Part of the law requires medical marijuana operators to handle all aspects of the cannabis business, including the cultivation, processing, distribution and sale of products. However, Florigrown is sticking to what is known as the "vertical integration system," which goes against the constitutional amendment approved by more than 71% of voters in 2016. The vertical integration requirement limits the number of companies that can participate in the industry to compete for Tampa business.
Florigrown won in court after starting his legal challenge three years ago. Wednesday's arguments came after Governor Ron DeSantis's administration appealed an appeal court ruling confirming part of an injunction from Leon County Circuit Judge Charles Dodson who found the 2017 law to be inconsistent stand for constitutional amendment.

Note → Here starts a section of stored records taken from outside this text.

/-- A little-endian COMPOSE_WORD with room for its two bytes, where it answers, answers their value (R161). -/
theorem composeWord_result {i bsel : Half} {s t : State} (room : i.toNat + 1 < (selectBuf bsel).size)
    (h : exec (.composeWord i 1#16 bsel) s = .next t) :
    ∃ bytes : List Byte, bytes.length = 2 ∧ Holds (s.memory (selectBuf bsel)) i.toNat bytes ∧
      t.result = littleEndianValue bytes := by
  rcases composeWordOf_cases (b := selectBuf bsel) (i := i.toNat) (j := i.toNat + 1) h with
    ⟨beyond, -⟩ | ⟨-, -, lo, hi, hlo, hhi, rfl⟩
  · omega
  · exact ⟨[lo, hi], rfl, holds_pair hlo hhi, composeBytes_eq_littleEndianValue hi lo⟩

/-- Settles O31: the four bytes of the dword are the two of each word, and the value of the whole is the low
part's with the high part's two bytes up. -/
theorem dwordIsTwoWords : Obligations.DwordIsTwoWords := by
  intro bsel s t tl th hdword hlow hhigh
  have hsize := le_size_selectBuf bsel
  obtain ⟨bytes, hlen, holds, hresult⟩ := composeDword_result hdword
  obtain ⟨low, hlowLen, holdsLow, hlowResult⟩ := composeWord_result (show 0 + 1 < _ by omega) hlow
  obtain ⟨high, hhighLen, holdsHigh, hhighResult⟩ := composeWord_result (show 2 + 1 < _ by omega) hhigh
  have whole : Holds (s.memory (selectBuf bsel)) 0 (low ++ high) :=
    holds_append holdsLow (by rw [hlowLen]; exact holdsHigh)
  have parts : bytes = low ++ high :=
    holds_unique (by rw [hlen, List.length_append, hlowLen, hhighLen]) holds whole
  rw [hresult, hlowResult, hhighResult, parts, littleEndianValue_append, hlowLen]

end Sys2Proof.Machine
end

section
/-! PROOFS. What every step keeps (spec 20_memory.md R80, R81, R101-R108): the registers of a running command,
the form of the observable history and of the bus requests in it, and the buffers' canonical form. -/

namespace Sys2Proof.Machine

open Sys2Proof.Config

/-! ## The registers of a running command -/

/-- Every register of the host window is as before, but for BUSY, REJECT and PHASE of STATUS (R103). -/
structure KeepsRegisters (s t : State) : Prop where
  cmd : t.cmd = s.cmd
  done : t.done = s.done
  code : t.code = s.code
  detail : t.detail = s.detail
  result : t.result = s.result
  outLen : t.outLen = s.outLen
  out : t.out = s.out
  dbuf : t.dbuf = s.dbuf
  frame : t.frame = s.frame

/-- A command ends with its frame, whatever the verdict (R227, R230). -/
theorem receiveFrame_busy (bytes : List Byte) (s : State) : (receiveFrame bytes s).busy = false := by
  rcases receiveFrame_cases bytes s with ⟨-, he⟩ | ⟨-, he⟩ | ⟨-, he⟩ <;> rw [he] <;> rfl

/-- A reaction that leaves the command running issues the next request or settles. -/
theorem Reacts.keepsRegisters {r : BusReq} {a : BusAnswer} {s t : State} (h : Reacts r a s t)
    (running : t.busy = true) : KeepsRegisters s t := by
  cases h with
  | ioError row => exact absurd running (by simp)
  | wrongCount phase => exact absurd running (by simp)
  | frameArrived phase answer length => exact absurd running (by simp [receiveFrame_busy])
  | _ => exact ⟨rfl, rfl, rfl, rfl, rfl, rfl, rfl, rfl, rfl⟩

/-- SETTLE is left for the pointer write or for good. -/
theorem leaveSettle_keepsRegisters {timer : SettleTimer} {s : State}
    (running : (leaveSettle timer s).busy = true) : KeepsRegisters s (leaveSettle timer s) := by
  rcases leaveSettle_cases timer s with ⟨-, he⟩ | ⟨-, he⟩ <;> rw [he] at running ⊢
  · exact ⟨rfl, rfl, rfl, rfl, rfl, rfl, rfl, rfl, rfl⟩
  · exact absurd running (by simp)

/-- A step between two states of running commands writes no register: the host's writes are dropped, and what
writes a register ends the command (R103, R106). -/
theorem Moves.keepsRegisters {s t : State} (m : Moves s t) (before : s.busy = true) (after : t.busy = true) :
    KeepsRegisters s t := by
  cases m with
  | accepted idle next begins => exact absurd before (by simp [idle])
  | dataWritten idle inside next => exact absurd before (by simp [idle])
  | reset next => exact absurd after (by simp [State.reset])
  | settleLeft next phase running passed => exact { leaveSettle_keepsRegisters after with }
  | answered next pending reacts => exact { reacts.keepsRegisters after with }
  | _ => exact ⟨rfl, rfl, rfl, rfl, rfl, rfl, rfl, rfl, rfl⟩

/-- Settles O53, by the kind of step. -/
theorem runningCommandWritesNothing : Obligations.RunningCommandWritesNothing := by
  intro s t hstep before after
  obtain ⟨cmd, done, code, detail, result, outLen, out, dbuf, frame⟩ :=
    (step_moves hstep).keepsRegisters before after
  exact ⟨cmd, done, code, detail, result, outLen, out, dbuf, frame⟩

/-! ## The observable history -/

/-- The bus requests of the wire formats (R81, R91, 30_encoding.md R121-R127): a write to REG_MAC, the trailer
write to REG_CKS, the block read. -/
inductive WireRequest : BusReq → Prop
  | mac (data : List Byte) : WireRequest (.write regMac data)
  | trailer (cs len : Byte) : WireRequest (.write regCks [cs, len])
  | blockRead : WireRequest blockRead

/-- What the BTF adds to the history of its own in one step: nothing, one bus request, or its entry into
SETTLE (R108). -/
inductive Emits : List Obs → Prop
  | nothing : Emits []
  | request {r : BusReq} (wire : WireRequest r) : Emits [.request r]
  | settle (d t0 : Nat) : Emits [.settleEnter d t0]

/-- What one step adds to the history: nothing, or the move it is, which is no bus request, and then what the
BTF adds of its own. -/
inductive Records : List Obs → Prop
  | nothing : Records []
  | move {o : Obs} {emitted : List Obs} (noRequest : ∀ r, o ≠ .request r) (emits : Emits emitted) :
      Records (o :: emitted)

/-- The accepting step of a command issues at most its first request. -/
theorem Begins.emits {i : Instr} {s t : State} (h : Begins i s t) :
    ∃ emitted, Emits emitted ∧ t.history = s.history ++ emitted := by
  cases h with
  | commandWrite sub => exact ⟨_, .request (.mac _), rfl⟩
  | payloadWrite dfWrite addr size length holds => exact ⟨_, .request (.mac _), rfl⟩
  | keyWrite keys => exact ⟨_, .request (.mac _), rfl⟩
  | _ => exact ⟨[], .nothing, by simp⟩

/-- An illegal word issues no request (30_encoding.md R141). -/
theorem beginCommand_emits {d : Decoded} {s t : State} (h : beginCommand d s = .next t) :
    ∃ emitted, Emits emitted ∧ t.history = s.history ++ emitted := by
  rcases beginCommand_eq_next.1 h with ⟨i, -, he⟩ | ⟨-, rfl⟩ | ⟨-, rfl⟩
  · exact (exec_begins he).emits
  · exact ⟨[], .nothing, by simp⟩
  · exact ⟨[], .nothing, by simp⟩

/-- A frame is received without a further request. -/
theorem receiveFrame_history (bytes : List Byte) (s : State) : (receiveFrame bytes s).history = s.history := by
  rcases receiveFrame_cases bytes s with ⟨-, he⟩ | ⟨-, he⟩ | ⟨-, he⟩ <;> rw [he] <;> rfl

/-- A reaction to an answer issues the next request, settles, or ends the command. -/
theorem Reacts.emits {r : BusReq} {a : BusAnswer} {s t : State} (h : Reacts r a s t) :
    ∃ emitted, Emits emitted ∧ t.history = s.history ++ emitted := by
  cases h with
  | ioError row => exact ⟨[], .nothing, by simp⟩
  | wrongCount phase => exact ⟨[], .nothing, by simp⟩
  | frameArrived phase answer length => exact ⟨[], .nothing, by simp [receiveFrame_history]⟩
  | pointerWritten phase => exact ⟨_, .request .blockRead, rfl⟩
  | payloadWritten phase => exact ⟨_, .request (.trailer _ _), rfl⟩
  | firstKeyWritten phase => exact ⟨_, .request (.mac _), rfl⟩
  | _ => exact ⟨_, .settle _ _, rfl⟩

/-- Leaving SETTLE is recorded, and then the pointer write, if it follows (R57). -/
theorem leaveSettle_emits (timer : SettleTimer) (s : State) :
    ∃ emitted, Emits emitted ∧
      (leaveSettle timer s).history = s.history ++ .settleExit timer.delay s.now :: emitted := by
  rcases leaveSettle_cases timer s with ⟨-, he⟩ | ⟨-, he⟩ <;> rw [he]
  · exact ⟨[.request pointerWrite], .request (.mac _), by simp⟩
  · exact ⟨[], .nothing, by simp⟩

/-- Every step appends to the history what `Records` lists (R101, R108). -/
theorem Moves.records {s t : State} (m : Moves s t) : ∃ added, Records added ∧ t.history = s.history ++ added := by
  cases m with
  | unscheduled empty => exact ⟨[], .nothing, by simp⟩
  | sequencerWaits => exact ⟨[], .nothing, by simp⟩
  | elapsed => exact ⟨[], .nothing, by simp⟩
  | @accepted rest w _ idle next begins =>
    obtain ⟨emitted, emits, history⟩ := beginCommand_emits begins
    exact ⟨.host (.issueCmd w) :: emitted, .move (by simp) emits, by simpa using history⟩
  | settleLeft next phase running passed =>
    obtain ⟨emitted, emits, history⟩ := leaveSettle_emits _ _
    exact ⟨_, .move (by simp) emits, history⟩
  | @answered rest a r _ next pending reacts =>
    obtain ⟨emitted, emits, history⟩ := reacts.emits
    exact ⟨.answer a :: emitted, .move (by simp) emits, by simpa using history⟩
  | _ => exact ⟨_, .move (by simp) .nothing, rfl⟩

/-- A bus request among what a step records has a wire format. -/
theorem Records.wireRequest {added : List Obs} (h : Records added) {r : BusReq} (hr : .request r ∈ added) :
    WireRequest r := by
  cases h with
  | nothing => simp at hr
  | move noRequest emits =>
    have hr := (List.mem_cons.1 hr).resolve_left fun he => noRequest r he.symm
    cases emits with
    | nothing => simp at hr
    | request wire =>
      obtain rfl : r = _ := by simpa using hr
      exact wire
    | settle d t0 => simp at hr

/-- A step records at most two observations, the second the BTF's own. -/
theorem Records.length_le {added : List Obs} (h : Records added) : added.length ≤ 2 := by
  cases h with
  | nothing => simp
  | move noRequest emits => cases emits <;> simp

/-- The first observation of a step is the move it is, never a bus request. -/
theorem Records.head_ne_request {added : List Obs} (h : Records added) (r : BusReq) (rest : List Obs) :
    added ≠ .request r :: rest := by
  cases h with
  | nothing => simp
  | move noRequest emits => exact fun he => noRequest r (List.head_eq_of_cons_eq he)

/-- Settles O54: a request that is new in the history was recorded by the step, so it has a wire format. -/
theorem busRequestsAreOfThreeForms : Obligations.BusRequestsAreOfThreeForms := by
  intro s t r hstep hr
  obtain ⟨added, records, history⟩ := (step_moves hstep).records
  rw [history, List.mem_append] at hr
  rcases hr with old | new
  · exact .inl old
  · cases records.wireRequest new with
    | mac data => exact .inr (.inl ⟨data, rfl⟩)
    | trailer cs len => exact .inr (.inr (.inl ⟨cs, len, rfl⟩))
    | blockRead => exact .inr (.inr (.inr rfl))

/-- Settles O55, from what a step records. -/
theorem historyOnlyGrows : Obligations.HistoryOnlyGrows := by
  intro s t hstep
  obtain ⟨added, records, history⟩ := (step_moves hstep).records
  exact ⟨added, history, records.length_le, fun r1 r2 => records.head_ne_request r1 [.request r2]⟩

/-! ## The buffers' canonical form -/

/-- The three buffers are in canonical form (R80). -/
def CanonicalBuffers (s : State) : Prop := ∀ b, Memory.wf (s.memory b)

The Supreme Court heard arguments in the case in May, but on rare occasions ordered a new round of arguments centered on whether the law conforms to an unconstitutional "special law". The Florida Constitution forbids "special" laws that are generally intended to benefit certain businesses.
Joe Jacquot, General Counsel of DeSantis, represented the Florida Department of Health during the hearing on Wednesday, arguing that the 2017 law allows applicants who meet certain criteria to compete for highly coveted medical marijuana licenses.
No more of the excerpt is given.